Leucos aula, the North Italian roach, is a species of freshwater ray-finned fish belonging to the family Leuciscidae, which includes the daces, Eurasian minnows and related species. This species is found in the river systems draining into the Adriatic basin in southern Europe.

==Taxonomy==
Leucis aula was first formally described as Squalius aulus in 1841 by the French art collector and biologist Charles Lucien Bonaparte, with its type locality given as the Province of Venice in Italy. It is now classified as a valid species in the genus Leucos within the subfamily Leuciscinae of the family Leuciscidae, being the type species of that genus.

==Etymology==
Leucos aula is the type species of the genus Leucos. This name is derived from the Greek leukos, which means "white". The genus was named by Johann Jakob Heckel. He did not explain why he chose this name, but it may refer to the silvery colour of Squalius aula. The specific name, aula, was not explained by Bonaparte, but may be a latinisation of avola, the Italian or Venezian name for a bleak, which may have been applied to this species as well.

==Description==
Leucos aula has its dorsal and anal fins each supported by 12 soft rays. It can be distinguished from all other species in the genus Leucos by a band along the lateral line and a shorter head. Within Italy this species can be distinguished by commonly having 9 1/2 branched rays in the dorsal and anal fins. It also has between 36 and 42, typically 38 or 39, scales in the lateral line. The mouth is subterminal, the pelvic, pectoral and anal fins are greyish, and the eye is red in life. There is an obvious dark brown midlateral stripe running from the eye to the base of the tail. The North Italian roach has a maximum total length of 26 cm.

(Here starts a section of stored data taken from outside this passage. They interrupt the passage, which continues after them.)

-- ==== Sys2Proof/Machine/LaunchEvents.lean ====
section
/-! DEFINITION. The front end: launch queues, reading and checking headers, dependences, placing blocks, releasing exited
blocks, ending launches (R276 to R281, R293, R298, R303, R306, R370 to R388). -/

namespace Sys2Proof.Machine

/-! ## Queues (R370, R371, R375) -/

def setAt (l : List Nat) (k v : Nat) : List Nat := l.set k v

/-- The address of a queue's block. -/
def qBase (v : Word) : Nat := bits v.toNat 63 7 * 2 ^ 7

/-- A write of a die's own, performed at once where its line lets it in. -/
def State.put (s : State) (d va : Nat) (bs : List Byte) : State :=
  let s1 := s.post d va bs false
  s1.settlePosted s1.posted

/-- Write a queue's two counts to its block where that translates. -/
def State.putCounts (s : State) (d base nread nref : Nat) : State := s.put d (base + 0x10) (toBytes 8 nread ++ toBytes 8 nref)

/-- Tear a queue down: its unread headers stay unread, its held launches are discarded (R375). -/
def State.teardown (s : State) (d n : Nat) : State :=
  { s.modDie d fun di => { di with queues := Sparse.erase di.queues n } with
    launches := s.launches.filter fun l => !(l.die == d && l.queue == n && l.held) }.noteReady

/-- Write QCTL n (R370): teardown when the queue was enabled, then enabling when EN is 1. -/
def State.writeQctl (s : State) (d n : Nat) (v : Word) : State :=
  let w := v &&& ~~~ 0x7C#64
  let s1 := if (Sparse.find? (s.die d).queues n).isSome then s.teardown d n else s
  let s2 := s1.modDie d fun di => { di with qctl := Sparse.set 0 di.qctl n w }
  if bit w.toNat 0 && s.inService d then
    (s2.modDie d fun di => { di with queues := Sparse.put di.queues n ⟨qBase w, 0, 0, none, 0, []⟩ }).putCounts d (qBase w) 0 0
  else s2

/-- QUEUE_ENABLE (R370): EN is written 1. The registers of a die out of service ignore writes (R6, R450). -/
def execQueueEnable (die : Fin 4) (queue : Fin 32) (value : Word) (s : State) : Out :=
  .next (if s.inService die.val then (s.wake die.val).writeQctl die.val queue.val (value ||| 1#64) else s)

/-- QUEUE_TEARDOWN (R375): EN is written 0. -/
def execQueueTeardown (die : Fin 4) (queue : Fin 32) (s : State) : Out :=
  .next (if s.inService die.val then (s.wake die.val).writeQctl die.val queue.val (Sparse.get 0 (s.die die.val).qctl queue.val &&& ~~~ 1#64) else s)

/-! ## Headers (R376 to R382) -/

/-- The fields of a header (R376). -/
structure Header where
  code : Nat
  args : Word
  ext : Nat
  shape : Word
  lres : Word
  extents : List Nat
  cword : Nat
  cseq : Word
  cctl : Nat
  pctl : Word
  pval : Nat
  rest : Nat
deriving DecidableEq, Repr

def headerOf (bs : List Byte) : Header :=
  let w (o n : Nat) : Nat := fieldAt bs o n
  { code := w 8 8, args := BitVec.ofNat 64 (w 0x10 8), ext := w 0x18 8, shape := BitVec.ofNat 64 (w 0x20 8),
    lres := BitVec.ofNat 64 (w 0x28 8), extents := (List.range 4).map fun k => w (0x30 + 4 * k) 4, cword := w 0x40 8,
    cseq := BitVec.ofNat 64 (w 0x48 8), cctl := w 0x50 8, pctl := BitVec.ofNat 64 (w 0x58 4), pval := w 0x5C 4,
    rest := w 0x60 32 }

def resVregs (r : Word) : Nat := bits r.toNat 7 0
def resScr (r : Word) : Nat := 1024 * bits r.toNat 16 8
def resSlots (r : Word) : Nat := bits r.toNat 26 17
def resSets (r : Word) : Nat := bits r.toNat 29 27
def resPrio (r : Word) : Nat := bits r.toNat 32 30
def resRegroup (r : Word) : Bool := bit r.toNat 33
def resSysm (r : Word) : Bool := bit r.toNat 34
def resHold (r : Word) : Bool := bit r.toNat 35
def resPatch (r : Word) : Nat := bits r.toNat 43 36
def resNrd (r : Word) : Nat := bits r.toNat 47 44
def resNwr (r : Word) : Nat := bits r.toNat 51 48
def resNrgn (r : Word) : Nat := bits r.toNat 54 52

/-- V registers allocated per lane (R17). -/
def allocVregs (r : Word) : Nat := max 8 (roundUp (resVregs r) 8)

==Distribution and habitat==
Leucos aula is found in rivers draining into the northern Adriatic Sea, extending from the Esino River in the Marche region of Italy to the Raša River in Istria County in Croatia. There are a few isolated populations further south in Croatia in Zadar County, including Lake Veliko on the island of Pag, and at least two short coastal streams in Ravni Kotari near the city of Zadar. It may also be found in the Lake Vrana basin. In Italy the North Albania roach has been introduced to the south of its natural range to rivers draining into the Ligurian Sea and Tyrrhenian Sea, where it is considered invasive. This species has also become naturalised in at least one reservoir in Sardinia.

The North Italian roach is found in slow moving river stretches, lakes and ponds, mostly in the lowlands, but it can also be found in perialpine lakes within the Po River drainage in Italy and Switzerland. This species is frequently associated with submerged vegetation, and frequently colonises reservoirs and drainage channels.